Short Communication - Diabetes Management (2021) Volume 11, Issue 8

Levels of antioxidant enzymes and organ integrity in diabetic rats

Corresponding Author:
Frederick-Davis
Department of Basic Medical Sciences, University of the West Indies, Mona, Kingston, Jamaica
E-mail: [email protected]

Description

Diabetes mellitus (DM) is a chronic metabolic disorder of multiple aetiology, and characterized by high blood glucose levels and abnormalities in carbohydrate, protein and fat metabolism. The resulting hyperglycemia may lead to irreversible damage, dysfunction and failure of various organs that may lead to mortality. Due to the limitations of current therapies and consistent increases in DM related deaths, there remains interest in cost effective alternate treatments. Therefore, the objective of this study was to investigate the effects of low (Musa sapientum and Ipomea batatas), medium (Dioscorea cayenensis and Musa paradisiaca) and high (Dioscorea alata and Colocasia esculenta) glycemic index (GI) diets on normal as well as diabetic rats. The three diets were fed to Sprague-Dawley rats and the biochemical variables and organ histology assessed at the end of the twelve weeks study. Increase plasma levels of glucose, VLDL, MDA and pancreatic degeneration were observed in the diabetic control group. In addition, levels of HDL and the activities of SOD, CAT, GSHPx were decreased in the diabetic rats when compared to the normal control group. The consumption of low and medium GI foods lowers postprandial blood glucose levels, increase HDL, SOD, CAT, GSH-Px, decrease MDA levels and improved the histoarchitecture of pancreatic islets in diabetic rats. There was no notable change in TC, TG and organ weight. Our findings suggest that it may be possible to improve glycemic control, suppress oxidative stress and reverse histopathological changes in the pancreas caused by diabetes mellitus in rats.

Diabetes is a chronic metabolic disorder that leads irregularities in carbohydrate, fat and protein metabolism. It poses a major global public health treat and its prevalence is rapidly increasing. It is of significant public importance because of the associated physiological complications, which includes dysfunction in organs such as pancreas, intestine, liver and kidney [1,2].
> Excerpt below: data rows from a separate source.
-- ==== Sys2Proof/Machine/Egress.lean ====
section
/-! DEFINITION. Egress (03, 10): enqueue (R73, R75, R76, R81, R281, R282), shaper groups and the timing wheel (R285 to R291),
port scheduling (R292), transmission, and pauses (R293). -/

namespace Sys2Proof.Machine

/-! ### Ready lists -/

/-- The egress slice's configured entry of a queue. -/
def Dev.qcfg (d : Dev) (port q : Nat) : QCfg := Tab.get {} d.eg.qcfg (port * 16 + q)

/-- The entry that the lookups of a packet of generation `gen` use (R47). -/
def Dev.qcfgOf (d : Dev) (gen port q : Nat) : QCfg :=
  if gen = d.get GLB.COMMIT_STAT.Gen then d.qcfg port q else Tab.get {} d.old.qcfg (port * 16 + q)

/-- The virtual time of a port's level, 48 bits. -/
def Dev.vtime (d : Dev) (port level : Nat) : Nat := Tab.get 0 d.eg.vtime (port * 8 + level)

/-- Whether a queue is paused. -/
def EgQueue.paused (x : EgQueue) : Bool := x.pauseTo.isSome

/-- A copy joins its queue's ready list; a queue that becomes backlogged starts at its level's virtual time (R282, R292). -/
def Dev.ready (d : Dev) (c : Copy) : Dev :=
  let x := d.eq c.port c.queue
  let start := if x.ready.isEmpty && !x.paused then d.vtime c.port c.level else x.start
  d.setEq c.port c.queue { x with ready := x.ready ++ [c], start := start }

/-! ### Shaper groups -/

/-- A group's configuration. -/
def Dev.gcfg (d : Dev) (g : Nat) : GrpCfg := Tab.get {} d.eg.gcfg g

/-- The charge of a copy in its group, in bytes (R288). -/
def Copy.grpCharge (c : Copy) (g : GrpCfg) : Nat :=
  if c.forced || g.packets then c.pktLen else ((c.len : Int) + sint 8 g.overhead).toNat

/-- The charge of a copy of `len` bytes at its port in generation `gen` (R292). -/
def Dev.portCharge (d : Dev) (gen port len : Nat) : Nat :=
  let e := portSlice port
  let i := portIdx port
  if d.cfgOf gen EGS.PORT_CFG.ForcePackets e i ≠ 0 then d.cfgOf gen EGS.ACCT.PktLen e
  else ((len : Int) + sint 8 (d.cfgOf gen EGS.PORT_CFG.Overhead e i)).toNat

/-- A copy of a packet for a queue and group, with what its packet's generation gives it (R47). -/
def Dev.copyOf (d : Dev) (pid : Nat) (p : Pkt) (port q : Nat) (g : Option Nat) : Copy :=
  let c := d.qcfgOf p.gen port q
  let len := p.outB.length + 4
  { pid := pid, port := port, queue := q, group := g, len := len, cells := p.total, cut := false, ord := d.eg.ordNext,
    level := c.level, weight := c.weight, charge := d.portCharge p.gen port len,
    forced := d.cfgOf p.gen EGS.PORT_CFG.ForcePackets (portSlice port) (portIdx port) != 0,
    pktLen := d.cfgOf p.gen EGS.ACCT.PktLen (portSlice port) }

/-- Whether shaper time `a` is not before `b` (R284). -/
def notBefore (a b : Nat) : Bool := decide ((a + 2 ^ 64 - b % 2 ^ 64) % 2 ^ 64 < 2 ^ 63)

/-- The later of two shaper times. -/
def laterOf (a b : Nat) : Nat := if notBefore a b then a else b
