-- ==== Sys2Proof/Machine/Engine.lean ====
section
/-! DEFINITION. Flow engines and their scheduler (R174 to R197), microwords (R202 to R209): punt entries, dispatch, the issue of one
microword, requests, the write journal and its seals, dispositions, aborts, and host commands. -/

namespace Sys2Proof.Machine

/-! ### Levels and threads -/

/-- A priority level's entries, and the device with a level replaced, LVL_STAT and LVL_HWM brought up to date. -/
def Dev.lvl (d : Dev) (l : Nat) : List FscEntry := Tab.get [] d.fsc.levels l
def Dev.setLvl (d : Dev) (l : Nat) (x : List FscEntry) : Dev :=
  let d := { d with fsc := { d.fsc with levels := Tab.put [] d.fsc.levels l x } }
  (d.set FSC.LVL_STAT.Waiting x.length 0 l).raise FSC.LVL_HWM.HighWater x.length 0 l

/-- Threads running at a level, and in a cluster. -/
def Dev.running (d : Dev) (l : Nat) : Nat := (d.threads.filter fun (e : Nat × Thread) => e.2.level == l).length
def Dev.busyThreads (d : Dev) (c : Nat) : List Nat := (d.threads.filter fun (e : Nat × Thread) => e.1 / 256 == c).map fun (e : Nat × Thread) => e.1 % 256

/-- A thread that runs. -/
def Dev.thr (d : Dev) (c t : Nat) : Option Thread := Tab.find d.threads (c * 256 + t)

/-- The device with a running thread's context replaced; `none` ends the thread. THR_COUNT, THR_STAT and LVL_STAT follow. -/
def Dev.setThr (d : Dev) (c t : Nat) (x : Option Thread) : Dev :=
  let k := c * 256 + t
  let lev := (match x with
    | some y => some y.level
    | none => (d.thr c t).map fun (y : Thread) => y.level).getD 0
  let threads := match x with
    | some y => Tab.set d.threads k y
    | none => Tab.del d.threads k
  let d := { d with threads := threads }
  let d := d.set FEN.THR_COUNT.Running (d.busyThreads c).length c
  let d := d.set FEN.THR_STAT.Busy (putBits (d.get FEN.THR_STAT.Busy c (t / 32)) (t % 32) 1 (b2n x.isSome)) c (t / 32)
  d.set FSC.LVL_STAT.Running (d.running lev) 0 lev

/-- A vendor-region address (R198), and whether an entry into it is legal (R209). -/
def vendorAddr (a : Nat) : Bool := decide (a < 0x6000)
def Dev.gateOk (d : Dev) (c b a : Nat) : Bool := !vendorAddr a || bit (d.microword c b a) 39

/-- The device's location of a dispatch entry (R210). -/
def Dev.dispEntry (d : Dev) (c op : Nat) : Nat := Tab.get 0 ((d.store c).bank (d.activeBank c)).disp op

/-! ### Host commands: replies (R194) -/

/-- A reply to a host command, or its loss. -/
def Dev.reply (d : Dev) (m : HostMsg) (status reason value : Nat) (items : List Nat) : Dev :=
  if d.get (HDR.OWNER.Function .evp) m.replyQ ≠ m.fn || m.stale then d.bump FSC.HCMD_STAT.ReplyDrop
  else
    let i0 := m.tag % 2 ^ 32 + 2 ^ 32 * m.opcode + 2 ^ 40 * status + 2 ^ 44 * reason + 2 ^ 48 * items.length + 2 ^ 51 * (value % 2 ^ 13)
    d.post .fsc 0 1 m.replyQ (i0 :: items)

/-- A host command answered without running: the reply, its buffer back in its pool (R191, R192). -/
def Dev.answerCmd (d : Dev) (m : HostMsg) (status : Nat) : Dev := (d.reply m status 0 0 []).freeBuf 132 m.handle

/-! ### Entries (R176, R179) -/

/-- A punted packet continues as a Forward with the ACTION it carries (R179). -/
def Dev.resumeForward (d : Dev) (pid : Nat) : Dev :=
  if (d.pkt pid).targets.isEmpty then d.dropPkt pid true
  else match d.natDecide pid with
    | (d, false) => d.dropPkt pid true
    | (d, true) =>
      let p := d.pkt pid
      let d := d.setPkt pid { p with
        punted := false, refs := p.targets.length, released := if p.domain.isNone then portSlices p.targets else p.released }
      let d := d.sendPin pid
      let d := if (d.pkt pid).annexDue then d else d.rewrite pid
      if p.ended && p.fcs ≠ 0 then d.badFrame pid else d
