-- ==== Sys2Proof/Machine/Dispatch.lean ====
section
/-! DEFINITION. The dispatch of a command to its meaning: one arm per constructor of `Instr`. -/

namespace Sys2Proof.Machine
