-- ==== Sys2Proof/Machine/Core.lean ====
section
/-! DEFINITION. The block as the host's interface takes it. -/

def Sys2Proof.core : Host.Core :=
  { State := Sys2Proof.Machine.State, Fault := Sys2Proof.Machine.Fault,
    Refusal := Sys2Proof.Machine.Refusal, step := Sys2Proof.Machine.step, reset := Sys2Proof.Machine.State.reset }
end

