/-- PORT_CTL_WRITE of a port with lanes, none failed: Enable 1 of a Disabled port makes it Up where its link is up, else Down; Enable
0 of a Down or Up port makes it Dusk. LINK_DOWN of a port in use clears the link and, of an Up port, starts DownHold; LINK_UP of
one that no reset holds sets the link and makes a Down port Up, and an Up port whose hold has run out Dusk. DOWNHOLD_EXPIRE of an
Up port without link moves on to the end of its hold at least and makes it Dusk. DUSK_FLUSH_DONE empties its queues and leaves
Dusk: Disabled without Enable, else Up or Down by its link. For a function whose writes accept, MCG_CMD Write puts the group of
MCG_DATA and Read loads it; ADM CMD Write of an entry in range stages Guarantee and Limit, Read loads the active ones, and either
is refused with Reason 1 out of range. ADM_RECOUNT_DONE ends a recount's reserve-only admission, with each count the number of
link entries of its port and class. Of each of these forms, under the conditions given, the conclusion is that exec answers a next
state: portCtlWrite, linkDown, linkUp, downholdExpire, duskFlushDone, mcgCmdWrite, mcgCmdRead, admCmdWrite, admCmdRead,
admRecountDone. (03_packet_path.md: Port states (R82, R83, R84), multicast groups (R79), admission limits (R74);
18_errors_and_injection.md: Admission recount (R495).) -/
def Obligations.PortsAndBasin : Prop :=
  (∀ (s : State) (d : Dev) (fn mac i data : Nat) (x : PortSt), s.chip.dev = d → mac < 16 → i < 8 → d.opens fn .mac mac = true →
    d.port (8 * mac + i) = x → (d.portMode (8 * mac + i)).1 ≠ 0 →
    (data % 2 = 1 → x.state = 0 → (∀ k, k < (d.portMode (8 * mac + i)).1 →
        bit (d.get BOOT.LANE_FAIL.Lanes 0 ((8 * mac + i + k) / 32)) ((8 * mac + i + k) % 32) = false) →
      Gives (.portCtlWrite fn mac i data) s fun t => (t.dev.port (8 * mac + i)).state = (if x.link then 2 else 1) ∧
        t.dev.get MAC.PORT_CTL.Enable mac i = 1 ∧ t.dev.get MAC.PORT_CTL.DownHold mac i = bits data 1 10) ∧
    (data % 2 = 0 → x.state = 1 ∨ x.state = 2 → Gives (.portCtlWrite fn mac i data) s fun t =>
      (t.dev.port (8 * mac + i)).state = 3 ∧ t.dev.get MAC.PORT_CTL.Enable mac i = 0)) ∧
  (∀ (s : State) (d : Dev) (n : Nat) (x : PortSt), s.chip.dev = d → d.inUse n = true → d.port n = x →
    (x.link = true → Gives (.linkDown n) s fun t => (t.dev.port n).link = false ∧ (t.dev.port n).state = x.state ∧
      (t.dev.port n).holdTo = if x.state = 2 then some (d.cyc + nsCyc (1000 * d.get MAC.PORT_CTL.DownHold (n / 8) (n % 8))) else none) ∧
    (x.link = false → x.held = false → (∀ u, x.holdTo = some u → x.state = 2 → d.cyc < u) → Gives (.linkUp n) s fun t =>
      (t.dev.port n).link = true ∧ (t.dev.port n).holdTo = none ∧ (t.dev.port n).state = if x.state = 1 then 2 else x.state) ∧
    (∀ u, x.link = false → x.held = false → x.holdTo = some u → x.state = 2 → u ≤ d.cyc → Gives (.linkUp n) s fun t =>
      (t.dev.port n).link = true ∧ (t.dev.port n).state = 3) ∧
    (∀ u, x.holdTo = some u → x.state = 2 → x.link = false → Gives (.downholdExpire n) s fun t =>
      u ≤ t.dev.cyc ∧ (t.dev.port n).state = 3) ∧
    (x.state = 3 → Gives (.duskFlushDone n) s fun t => (∀ q, q < 16 → (t.dev.eq n q).ready = []) ∧ (t.dev.port n).held = false ∧
      (t.dev.port n).state = if d.flag MAC.PORT_CTL.Enable (n / 8) (n % 8) = false then 0 else if x.link then 2 else 1)) ∧
  (∀ (s : State) (d : Dev) (fn : Nat), s.chip.dev = d → d.opens fn .bsn 0 = true →
    Gives (.mcgCmdWrite fn) s (fun t => Tab.get 0 t.dev.bsn.mcast (d.get BSN.MCG_SEL.Group) =
      d.get BSN.MCG_DATA0.Ports 0 0 + 2 ^ 32 * d.get BSN.MCG_DATA0.Ports 0 1 + 2 ^ 64 * d.get BSN.MCG_DATA0.Ports 0 2 +
      2 ^ 96 * d.get BSN.MCG_DATA0.Ports 0 3 + 2 ^ 128 * d.get BSN.MCG_DATA4.PortsHi + 2 ^ 138 * d.get BSN.MCG_DATA4.Hairpin) ∧
    Gives (.mcgCmdRead fn) s (fun t => ∀ v, Tab.get 0 d.bsn.mcast (d.get BSN.MCG_SEL.Group) = v →
      (∀ j, j < 4 → t.dev.get BSN.MCG_DATA0.Ports 0 j = bits v (32 * j) 32) ∧ t.dev.get BSN.MCG_DATA4.PortsHi = bits v 128 10 ∧
      t.dev.get BSN.MCG_DATA4.Hairpin = bits v 138 1)) ∧
  (∀ (s : State) (d : Dev) (fn : Nat), s.chip.dev = d → d.opens fn .adm 0 = true →
    (∀ k, d.admSel = some k → d.stgUsed admBit 0 + 1 ≤ admCap → Gives (.admCmdWrite fn) s fun t =>
      t.dev.stg = d.stg ++ [⟨admBit, 0, 1, .limit k (d.get ADM.GUAR.Guarantee) (d.get ADM.LIMIT.Limit)⟩]) ∧
    (∀ k, d.admSel = some k → Gives (.admCmdRead fn) s fun t =>
      t.dev.get ADM.GUAR.Guarantee = (Tab.get (0, 0) d.bsn.lim k).1 % 2 ^ ADM.GUAR.Guarantee.w ∧
      t.dev.get ADM.LIMIT.Limit = (Tab.get (0, 0) d.bsn.lim k).2 % 2 ^ ADM.LIMIT.Limit.w) ∧
    (137 < d.get ADM.SEL.Port ∨ (d.get ADM.SEL.Kind = 0 ∧ 7 < d.get ADM.SEL.Index) → ∀ c ∈ [Instr.admCmdWrite fn, .admCmdRead fn],
      Gives c s fun t => t.dev.stg = d.stg ∧ t.dev.get ADM.STAT.Refused = 1 ∧ t.dev.get ADM.STAT.Reason = 1)) ∧
  (∀ (s : State), s.chip.dev.bsn.reserveOnly = true → Gives .admRecountDone s fun t => t.dev.bsn.reserveOnly = false ∧
    t.dev.bsn.shared = (t.dev.bsn.used.map fun u => u.2 - (Tab.get (0, 0) s.chip.dev.bsn.lim u.1).1).foldl (· + ·) 0 ∧
    ((∀ e ∈ s.chip.dev.bsn.links, e.2.cls < 16) → ∀ port cls, cls < 16 →
      t.dev.used port cls = (s.chip.dev.bsn.links.filter fun e => e.2.port == port && e.2.cls == cls).length))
In this study, high-fat diet-fed animals administered low dose streptozotocin were used to investigate the potential of GI diets as a low cost method of managing diabetes. The use of this type 2 diabetes animal model enables the opportunity to conduct detailed and mechanistic assessments, such as histopathology that is challenging or impossible to execute in clinical trials. Postprandial hyperglycemia and low level of HDL are well-known indicators of type 2 diabetes that may cause life-threatening complications [3]. In the present study, blood glucose levels in the diabetic groups were consistently higher than the non-diabetic groups. However, the GI diets did not revert the hyperglycemia after twelve weeks. This may be due to the damage of the β-cells and the reduced insulin sensitivity in tissues caused by streptozotocin and existing hyperglycemia [4]. It is however important to note that, the diabetic animals fed the low GI diet had the lowest level of hyperglycemia throughout the study when the diabetic groups are compared. It has been reported that this change may be due to reduction in hepatic glucose output and increase in peripheral glucose uptake. Significant changes in total cholesterol, triglycerides and lipid metabolism was not observed. However, increase levels of HDL was observed in diabetic group administered low GI diet. Increased level of HDL in the blood is commonly reported as cardio protective.

Conclusion

The consumption of low and medium GI foods lowers postprandial blood glucose levels, increase HDL, SOD, CAT, GSH-Px, decrease MDA levels and improved the histoarchitecture of pancreatic islets in diabetic rats. There was no notable change in TC, TG and organ weight. Our findings suggest that it may be possible to improve glycemic control, suppress oxidative stress and reverse histopathological changes in the pancreas caused by diabetes mellitus in rats.